Danny muddled through the rest of the song—it wasn’t hard; he could play it in his sleep by now—and at the very end he noticed the Fan Club. They hadn’t sent up their usual raucous cheer at the end of the song. All twenty-odd of them stared up at Johnny, eyes wide and mouths open, as if they were about to ascend directly to heaven in some kind of bizarre rock concert micro-Rapture. The girl with the leather choker had her tongue out slightly, and she appeared to be panting. Danny shuddered.
Johnny turned around and put his hand over the mic, getting a squeal of feedback. “Come on!” he said.
“Fuck,” Danny muttered, realizing he’d been spacing out for who knew how long. He started the next song.
It should have been hot under the lights, he thought. The goddamn stage lights were so horribly bright he had to squint, but there wasn’t so much as a droplet of sweat on his skin. The room was getting still colder, and though he couldn’t actually see his breath, he felt like he would be able to any minute. Despite the cold, the smell thickened, and now there was a hint of the ocean in the fish and shit stench.
Case and Allen had pulled back toward Danny, leaving Johnny out front to do his thing. Allen’s face was pale; Case’s was murderous.
They kept playing. The lights focused in on Johnny, leaving everything else swaddled in a thick, palpable darkness. Danny could see nothing beyond the stage, hear nothing above the music. They could have been playing Madison Square Garden, for all he knew. Or Venus.
Another song came to an end. No cheers came from the audience, no shouts or cries of “Freebird!” Danny couldn’t tell if there was even anyone out there anymore. He felt empty darkness swirling at his back, eyes boring into his neck, and he shivered.
Johnny turned around. His grin was wide and hungry, and his eyes gleamed with a light both fanatical and predatory.
“Do ‘Slipping,’” he said. “I like that one.”
Danny’s mouth had gone completely dry. He gaped, offering no response.
“Allen doesn’t know it,” Case protested in a small voice. “We didn’t rehearse that one.”
Allen must have seen something in Johnny’s face that bothered him. “Just play,” he said quickly. “I’ll watch you and catch up.”
“It’s awfully down-tempo for this crowd,” Case said.
“They’ll love it,” Johnny said, smiling until Danny thought his face would tear. “Trust me.”
Case took an obvious glance toward the back of the stage, her eyes white and darting.
“I wouldn’t,” Johnny said. “The Fan Club paid good money for this show. I’d hate to see them disappointed.”
Danny winced. The subtext was painfully clear, and he could only imagine how Case would respond to the threat.
This is going to get ugly.
But Case’s face stayed neutral, and she played the first chord of the song, a dissonant, eerie chord that Danny had really liked—about a hundred years ago. Danny picked up the beat mechanically, following along out of habit more than anything else. It was a straightforward enough tune, and Allen picked it up after the first iteration.
Johnny nodded and went back to the mic stand.
“I felt it slipping
A little yesterday
A little bit crumbled away”
He sang, and the darkness crowded around. Danny could see the crowd now, hundreds of pairs of gleaming eyes reflecting the light back to the stage. The crowd swayed back and forth with the music, making no sound. An icy finger slid down the back of Danny’s neck, and his body stiffened. Sweat, he realized. Now he was sweating, cold beads of ice water.

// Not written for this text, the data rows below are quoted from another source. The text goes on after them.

-- ==== Sys2Proof/Laws/Beside.lean ====
section
/-! SUPPORT. SD_COMMAND while DSEQ is at work (spec/44_block_transfer.md R212): the command engine and a DSEQ that receives
do not meet, so that the command runs as it does with DSEQ at rest, and DSEQ keeps whatever its own steps keep. -/

namespace Sys2Proof.Machine

/-- On `w` lines, a step of DSEQ from a state with `P` changes DSEQ and draws alone, and keeps `P`. -/
def DseqAlone (P : Seq → Prop) (w : Width) : Prop :=
  ∀ (t : Tick) (s : State), s.lanes = w → P s.dseq →
    ∃ q f c, P q ∧ dseqTick t s = { s with dseq := q, free := f, freeCount := c }

/-- DMA0 is idle, or set up for CSEQ's response (spec/43_command_response.md R191). -/
structure ForCseq (d : Dma0) : Prop where
  work : d.busy = false ∨ (d.pace = .cseqRx ∧ d.src = .cseqRxf ∧ (∃ a, d.dst = .mem a) ∧ d.chain = .none)

/-- A state with another DSEQ and other draws. -/
def State.besides (s : State) (q : Seq) (f : List Word) (c : Nat) : State := { s with dseq := q, free := f, freeCount := c }

variable {P : Seq → Prop} {w : Width} {q : Seq} {f : List Word} {c : Nat}

theorem cseqTick_besides (t : Tick) (s : State) : cseqTick t (s.besides q f c) = (cseqTick t s).besides q f c := by
  unfold cseqTick State.besides
  simp only
  cases s.cseq.mode <;> rfl

theorem dma0Ready_besides {s : State} (h : ForCseq s.dma0) : dma0Ready (s.besides q f c) = dma0Ready s := by
  unfold dma0Ready State.besides
  simp only
  rcases h.work with h | ⟨h, -⟩
  · rw [h]; rfl
  · rw [h]

theorem dma0Step_besides {s : State} (h : ForCseq s.dma0) (hr : dma0Ready s = true) :
    dma0Step (s.besides q f c) = (dma0Step s).besides q f c ∧ ForCseq (dma0Step s).dma0 := by
  have hb : s.dma0.busy = true := by
    unfold dma0Ready at hr; simp only [Bool.and_eq_true] at hr; exact hr.1
  obtain ⟨hp, hs, ⟨a, hd⟩, hc⟩ := h.work.resolve_left (by rw [hb]; simp)
  have hm : dma0Move (s.besides q f c) = (dma0Move s).besides q f c := by
    unfold dma0Move dma0Value dma0Word dma0Pop dma0Put State.besides
    simp only [hs, hd, State.setCseq, State.setDma0, State.setMem]
  have hch : (dma0Move s).dma0.chain = .none := hc
  have e1 : dma0Step s = dma0Move s := by unfold dma0Step; rw [if_neg (by rw [hch]; simp)]
  have e2 : dma0Step (s.besides q f c) = dma0Move (s.besides q f c) := by
    unfold dma0Step
    rw [if_neg (by rw [hm]; show ¬ (_ ∧ (dma0Move s).dma0.chain = _); rw [hch]; simp)]
  refine ⟨by rw [e1, e2, hm], ?_⟩
  rw [e1]
  refine ⟨.inr ⟨hp, ?_, ?_, hc⟩⟩
  · show s.dma0.src.advance _ = _
    rw [hs]; rfl
  · exact ⟨_, by show s.dma0.dst.advance _ = _; rw [hd]; rfl⟩

theorem dma0Steps_besides (n : Nat) {s : State} (h : ForCseq s.dma0) :
    dma0Steps n (s.besides q f c) = (dma0Steps n s).besides q f c ∧ ForCseq (dma0Steps n s).dma0 := by
  induction n generalizing s with
  | zero => exact ⟨rfl, h⟩
  | succ n ih =>
    rw [dma0Steps, dma0Steps, dma0Ready_besides h]
    cases hr : dma0Ready s with
    | false => exact ⟨rfl, h⟩
    | true =>
      obtain ⟨h1, h2⟩ := dma0Step_besides (q := q) (f := f) (c := c) h hr
      simp only [if_true]
      rw [h1]
      exact ih h2

theorem dmaRun_besides {s : State} (h : ForCseq s.dma0) :
    dmaRun (s.besides q f c) = (dmaRun s).besides q f c ∧ ForCseq (dmaRun s).dma0 := by
  unfold dmaRun
  rw [dma0Ready_besides h]
  cases hr : dma0Ready s with
  | false => exact ⟨rfl, h⟩
  | true =>
    have hb : s.dma0.busy = true := by
      unfold dma0Ready at hr; simp only [Bool.and_eq_true] at hr; exact hr.1
    have hp := (h.work.resolve_left (by rw [hb]; simp)).1
    have hroom : dma0Room (s.besides q f c) = dma0Room s := by
      unfold dma0Room State.besides; simp only [hp]
    simp only [if_true]
    rw [hroom]
    exact dma0Steps_besides _ h

/-! ## CLK periods -/

/-- `a` is `b` but for a DSEQ at work and draws; in `b` DSEQ waits. -/
structure Beside (P : Seq → Prop) (w : Width) (a b : State) : Prop where
  lanes : b.lanes = w
  waits : b.dseq.mode = .wait
  dma   : ForCseq b.dma0
  apart : ∃ q f c, P q ∧ a = b.besides q f c

theorem dseqTick_wait {t : Tick} {s : State} (h : s.dseq.mode = .wait) : dseqTick t s = s := by
  unfold dseqTick; rw [h]

theorem cseqTick_fixed (t : Tick) (s : State) : (cseqTick t s).lanes = s.lanes ∧ (cseqTick t s).dseq = s.dseq ∧
    (cseqTick t s).dma0 = s.dma0 ∧ (cseqTick t s).free = s.free ∧ (cseqTick t s).freeCount = s.freeCount ∧
    (cseqTick t s).kseq = s.kseq := by
  unfold cseqTick; cases s.cseq.mode <;> exact ⟨rfl, rfl, rfl, rfl, rfl, rfl⟩

/-- DMA0 set up for CSEQ moves words of CSEQ only. -/
theorem dmaRun_cseq {s : State} (h : ForCseq s.dma0) : (dmaRun s).dseq = s.dseq ∧ (dmaRun s).free = s.free ∧
    (dmaRun s).freeCount = s.freeCount := by
  have := (dmaRun_besides (q := s.dseq) (f := s.free) (c := s.freeCount) h).1
  have e : s.besides s.dseq s.free s.freeCount = s := rfl
  rw [e] at this
  rw [this]
  exact ⟨rfl, rfl, rfl⟩

theorem Beside.tick {a b : State} (hP : DseqAlone P w) (h : Beside P w a b) (hk : b.kseq.running = true) (t : Tick) :
    Beside P w (clkTick t a) (clkTick t b) ∧ (clkTick t b).free = b.free ∧ (clkTick t b).freeCount = b.freeCount ∧
      (clkTick t b).dseq = b.dseq ∧ (clkTick t b).kseq = b.kseq := by
  obtain ⟨hl, hw, hd, q, f, c, hq, rfl⟩ := h
  obtain ⟨e1, e2, e3, e4, e5, e6⟩ := cseqTick_fixed t b
  have hb : clkTick t b = dmaRun (cseqTick t b) := by
    rw [clkTick_eq, if_pos hk, dseqTick_wait (by rw [e2]; exact hw)]
  have hka : (b.besides q f c).kseq.running = true := hk
  obtain ⟨q', f', c', hq', ha⟩ := hP t ((cseqTick t b).besides q f c) (e1.trans hl) hq
  have ha' : clkTick t (b.besides q f c) = dmaRun ((cseqTick t b).besides q' f' c') := by
    rw [clkTick_eq, if_pos hka, cseqTick_besides, ha]
    rfl
  have hfc : ForCseq (cseqTick t b).dma0 := by rw [e3]; exact hd
  obtain ⟨hrun, hfor⟩ := dmaRun_besides (q := q') (f := f') (c := c') hfc
  obtain ⟨g1, g2, g3⟩ := dmaRun_cseq hfc
  refine ⟨⟨?_, ?_, ?_, q', f', c', hq', ?_⟩, ?_, ?_, ?_, (clkTick_same t b).kseq⟩
  · rw [(clkTick_same t b).lanes]; exact hl
  · rw [hb, g1, e2]; exact hw
  · rw [hb]; exact hfor
  · rw [ha', hb]; exact hrun
  · rw [hb, g2, e4]
  · rw [hb, g3, e5]
  · rw [hb, g1, e2]

theorem Beside.cseq {a b : State} (h : Beside P w a b) : a.cseq = b.cseq := by
  obtain ⟨-, -, -, q, f, c, -, rfl⟩ := h; rfl

/-- What the command engine's waits make of a DSEQ at work. -/
structure Passed (P : Seq → Prop) (w : Width) (a b b₀ : State) : Prop where
  beside : Beside P w a b
  free   : b.free = b₀.free ∧ b.freeCount = b₀.freeCount
  dseq   : b.dseq = b₀.dseq
  kseq   : b.kseq = b₀.kseq

theorem Beside.ticks {a b : State} (hP : DseqAlone P w) (h : Beside P w a b) (hk : b.kseq.running = true) (ts : List Tick) :
    Passed P w (clkTicks ts a) (clkTicks ts b) b := by
  induction ts generalizing a b with
  | nil => exact ⟨h, ⟨rfl, rfl⟩, rfl, rfl⟩
  | cons t ts ih =>
    obtain ⟨h1, h2, h3, h4, h5⟩ := h.tick hP hk t
    have := ih h1 (by rw [h5]; exact hk)
    exact ⟨this.beside, ⟨this.free.1.trans h2, this.free.2.trans h3⟩, this.dseq.trans h4, this.kseq.trans h5⟩

theorem Beside.await {a b : State} (hP : DseqAlone P w) (h : Beside P w a b) (hk : b.kseq.running = true) (ts : List Tick) :
    (awaitCapture ts a).1 = (awaitCapture ts b).1 ∧ Passed P w (awaitCapture ts a).2 (awaitCapture ts b).2 b := by
  induction ts generalizing a b with
  | nil =>
    refine ⟨?_, h, ⟨rfl, rfl⟩, rfl, rfl⟩
    show a.cseq.idle = b.cseq.idle
    rw [h.cseq]
  | cons t ts ih =>
    rw [awaitCapture, awaitCapture, h.cseq]
    split
    · exact ⟨rfl, h, ⟨rfl, rfl⟩, rfl, rfl⟩
    · obtain ⟨h1, h2, h3, h4, h5⟩ := h.tick hP hk t
      obtain ⟨i1, i2⟩ := ih h1 (by rw [h5]; exact hk)
      exact ⟨i1, i2.beside, ⟨i2.free.1.trans h2, i2.free.2.trans h3⟩, i2.dseq.trans h4, i2.kseq.trans h5⟩

/-! ## The rest of SD_COMMAND looks at no DSEQ -/

theorem drawn_dseq (s : State) (q : Seq) : (s.setDseq q).drawn = s.drawn.setDseq q := by
  cases hf : s.free <;> simp [State.drawn, State.setDseq, hf]

theorem cseqPad_dseq (s : State) (q : Seq) : cseqPad (s.setDseq q) = (cseqPad s).setDseq q := by
  unfold cseqPad
  simp only [State.setDseq_cseq, drawn_dseq]
  split <;> rfl

theorem scramble_dseq (n : Nat) (a : Word) (s : State) (q : Seq) : (s.setDseq q).scramble a n = (s.scramble a n).setDseq q := by
  induction n generalizing a s with
  | zero => rfl
  | succ n ih =>
    rw [State.scramble, State.scramble, drawn_dseq]
    exact ih (a + 4#32) (s.drawn.setMem (s.mem.writeWord a s.drawValue))

theorem dmaRun_dseq {s : State} (h : ForCseq s.dma0) (q : Seq) : dmaRun (s.setDseq q) = (dmaRun s).setDseq q := by
  have h1 := (dmaRun_besides (q := q) (f := s.free) (c := s.freeCount) h).1
  obtain ⟨-, g2, g3⟩ := dmaRun_cseq h
  have e : s.besides q s.free s.freeCount = s.setDseq q := rfl
  rw [e] at h1
  rw [h1, State.besides, State.setDseq, ← g2, ← g3]

theorem cmdAbort_dseq (res : ResSize) (dst : Word) (s : State) (q : Seq) :
    cmdAbort res dst (s.setDseq q) = (cmdAbort res dst s).setDseq q := by
  unfold cmdAbort
  refine congrArg (fun x : State => x.raise .cmdTimeout) (Eq.trans ?_ (scramble_dseq _ _ _ q))
  rfl

/-- CMD_WAIT up to its verdict: the frame goes out and the response is awaited (R193). -/
def captureWait (res : ResSize) (s : State) : Bool × State :=
  awaitCapture (s.turn.waitTicks res.bits) (clkTicks s.turn.frameTicks s.turnTaken)

/-- What SD_COMMAND does after that (R193, R195, R196). -/
def captureEnd (cmd : BitVec 6) (res : ResSize) (dst : Word) (r : Bool × State) : Bool × State :=
  if r.1 then
    if (dmaRun (cseqPad r.2)).dma0.busy then (false, (cmdAbort res dst (dmaRun (cseqPad r.2))).notePrefix false)
    else
      let s := ((dmaRun (cseqPad r.2)).setPhase .cmdFix).setMem (respFixMem (dmaRun (cseqPad r.2)).mem dst res.words)
      (true, s.notePrefix (decide (cmd = 55#6) && checkAt s dst))
  else (false, (cmdAbort res dst r.2).notePrefix false)

/-- SD_COMMAND in these parts. -/
theorem sdCommand_parts {cmd : BitVec 6} {param dst : Word} {res : ResSize} {s : State} (h : Sendable s) (hr : res ≠ .none) :
    sdCommand cmd param res dst s = captureEnd cmd res dst (captureWait res
      (sendingState cmd param [.recv res.bits] (captureDma dst res.words s.dma0) s)) := by
  have e := cmdStart_response (cmd := cmd) (param := param) (dst := dst) h hr
  generalize sendingState cmd param [.recv res.bits] (captureDma dst res.words s.dma0) s = u at *
  cases res with
  | none => exact absurd rfl hr
  | short =>
    unfold sdCommand cmdCapture captureEnd captureWait
    simp only [cardStep_fst, cardStep_snd, e]
    generalize awaitCapture _ _ = r
    obtain ⟨b, v⟩ := r
    cases b with
    | false => rfl
    | true => cases (dmaRun (cseqPad v)).dma0.busy <;> simp
  | long =>
    unfold sdCommand cmdCapture captureEnd captureWait
    simp only [cardStep_fst, cardStep_snd, e]
    generalize awaitCapture _ _ = r
    obtain ⟨b, v⟩ := r
    cases b with
    | false => rfl
    | true => cases (dmaRun (cseqPad v)).dma0.busy <;> simp

theorem captureEnd_dseq {cmd : BitVec 6} {res : ResSize} {dst : Word} {ok : Bool} {s : State} (h : ForCseq s.dma0) (q : Seq) :
    captureEnd cmd res dst (ok, s.setDseq q) =
      ((captureEnd cmd res dst (ok, s)).1, (captureEnd cmd res dst (ok, s)).2.setDseq q) := by
  have hpad : ForCseq (cseqPad s).dma0 := by
    have : (cseqPad s).dma0 = s.dma0 := by unfold cseqPad; split <;> simp
    rw [this]; exact h
  unfold captureEnd
  simp only [cseqPad_dseq, dmaRun_dseq hpad, cmdAbort_dseq]
  cases ok with
  | false => rfl
  | true =>
    simp only [if_true]
    generalize dmaRun (cseqPad s) = v
    have e : ∀ x y : Bool × State, (if (v.setDseq q).dma0.busy = true then x else y) = if v.dma0.busy = true then x else y :=
      fun _ _ => rfl
    rw [e]
    cases v.dma0.busy <;> rfl

/-- SD_COMMAND with DSEQ at work does what it does with DSEQ waiting, for some draws, and DSEQ ends in a state that its own
steps lead to. -/
theorem sdCommand_beside {cmd : BitVec 6} {param dst : Word} {res : ResSize} {b : State} (hP : DseqAlone P b.lanes) (hq : P q)
    (hs : Sendable b) (hw : b.dseq.mode = .wait) (hr : res ≠ .none) :
    ∃ q' f c, P q' ∧ sdCommand cmd param res dst (b.setDseq q) =
      ((sdCommand cmd param res dst { b with free := f, freeCount := c }).1,
        (sdCommand cmd param res dst { b with free := f, freeCount := c }).2.setDseq q') := by
  rw [sdCommand_parts (s := b.setDseq q) ⟨hs.clock, hs.mode, hs.armed, hs.txf, hs.rxf, hs.room, hs.dma⟩ hr]
  generalize hA0 : sendingState cmd param [.recv res.bits] (captureDma dst res.words (b.setDseq q).dma0) (b.setDseq q) = A0
  generalize hB0 : sendingState cmd param [.recv res.bits] (captureDma dst res.words b.dma0) b = B0
  have hAB : A0 = B0.setDseq q := by rw [← hA0, ← hB0]; rfl
  have hBl : B0.lanes = b.lanes := by rw [← hB0]; rfl
  have hBw : B0.dseq.mode = .wait := by rw [← hB0]; exact hw
  have hBd : ForCseq B0.dma0 := by rw [← hB0]; exact ⟨.inr ⟨rfl, rfl, ⟨dst, rfl⟩, rfl⟩⟩
  have hBk : B0.kseq.running = true := by rw [← hB0]; exact hs.clock
  have hB : ∀ f c, sdCommand cmd param res dst { b with free := f, freeCount := c } =
      captureEnd cmd res dst (captureWait res { B0 with free := f, freeCount := c }) := by
    intro f c
    rw [sdCommand_parts (s := { b with free := f, freeCount := c }) ⟨hs.clock, hs.mode, hs.armed, hs.txf, hs.rxf, hs.room, hs.dma⟩ hr,
      ← hB0]
    rfl
  -- the two waits, side by side, for any draws
  have wait : ∀ f c, (captureWait res A0).1 = (captureWait res { B0 with free := f, freeCount := c }).1 ∧
      Passed P b.lanes (captureWait res A0).2 (captureWait res { B0 with free := f, freeCount := c }).2
        { B0 with free := f, freeCount := c } := by
    intro f c
    have side : Beside P b.lanes A0.turnTaken ({ B0 with free := f, freeCount := c } : State).turnTaken :=
      ⟨hBl, hBw, hBd, q, B0.free, B0.freeCount, hq, by rw [hAB]; rfl⟩
    have turn : A0.turn = ({ B0 with free := f, freeCount := c } : State).turn := by rw [hAB]; rfl
    unfold captureWait
    rw [turn]
    have h1 := side.ticks hP hBk ({ B0 with free := f, freeCount := c } : State).turn.frameTicks
    obtain ⟨h2, h3⟩ := h1.beside.await hP (by rw [h1.kseq]; exact hBk)
      (({ B0 with free := f, freeCount := c } : State).turn.waitTicks res.bits)
    exact ⟨h2, h3.beside, ⟨h3.free.1.trans h1.free.1, h3.free.2.trans h1.free.2⟩, h3.dseq.trans h1.dseq, h3.kseq.trans h1.kseq⟩
  -- with the draws that the run ends with
  generalize captureWait res A0 = A at wait ⊢
  obtain ⟨h1, h2⟩ := wait A.2.free A.2.freeCount
  obtain ⟨q', f', c', hq', ha⟩ := h2.beside.apart
  have hset : A.2 = (captureWait res { B0 with free := A.2.free, freeCount := A.2.freeCount }).2.setDseq q' := by
    have e1 : A.2.free = f' := by rw [ha]; rfl
    have e2 : A.2.freeCount = c' := by rw [ha]; rfl
    have e3 := h2.free.1
    have e4 := h2.free.2
    generalize captureWait res { B0 with free := A.2.free, freeCount := A.2.freeCount } = B at *
    simp only at e3 e4
    rw [ha, State.besides, State.setDseq, ← e1, ← e2, ← e3, ← e4]
  refine ⟨q', A.2.free, A.2.freeCount, hq', ?_⟩
  rw [hB]
  have hd := h2.beside.dma
  generalize captureWait res { B0 with free := A.2.free, freeCount := A.2.freeCount } = B at *
  obtain ⟨ok, u⟩ := B
  rw [show A = (ok, u.setDseq q') from Prod.ext h1 hset]
  exact captureEnd_dseq hd q'

end Sys2Proof.Machine
end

“I think I’m losing traction
I think I’m losing touch
I think I’m sliding away”
The Fan Club started singing with Johnny. There was no way they could know the words, but they did. Their voices swelled in an eerie harmony, and the darkness closed in even tighter. Breath was hard to find, and each labored inhalation brought the stink of decay.
Something cold touched Danny’s neck again, but this time he knew it wasn’t sweat. Claws or sharp fingernails ran down his spine, and he shivered. His mind gibbered at him: Don’t look don’t look don’t look maybe it will go away maybe it’s nothing don’t look. He fucked up the beat and dropped a stick.
Then the cold hand, a cold mind pushed against him with a rancid and intolerable pressure. It beckoned to him, whispered seductive things in his ear, and all the weeks of strain and travel and fighting caught up to him. He was so tired. He felt it push again, and he offered no resistance.
The world stopped. Case, Allen, and Johnny still moved, but Danny’s body froze, and his thoughts became strange and alien. His limbs felt cold and dead, and he was suddenly filled with a yawning, vast hunger, like nothing he had ever experienced.
A moment later, he was kicked to the back of his own mind, and he watched in horror his arms started to move on their own, picking up the song in the middle. Laughter filled his head.
Somewhere, buried back in his own head, Danny s
creamed. No sound escaped his lips.
***
That’s it. I’m bugging the fuck out. Case left the stage after the last song, just as the lights came up and the crowd inexplicably burst into riotous applause. She’d make one last attempt to get Danny to leave with her, but she was done either way. Everything about this is wrong, she thought, even as the memory of the show drained away, losing some of its power.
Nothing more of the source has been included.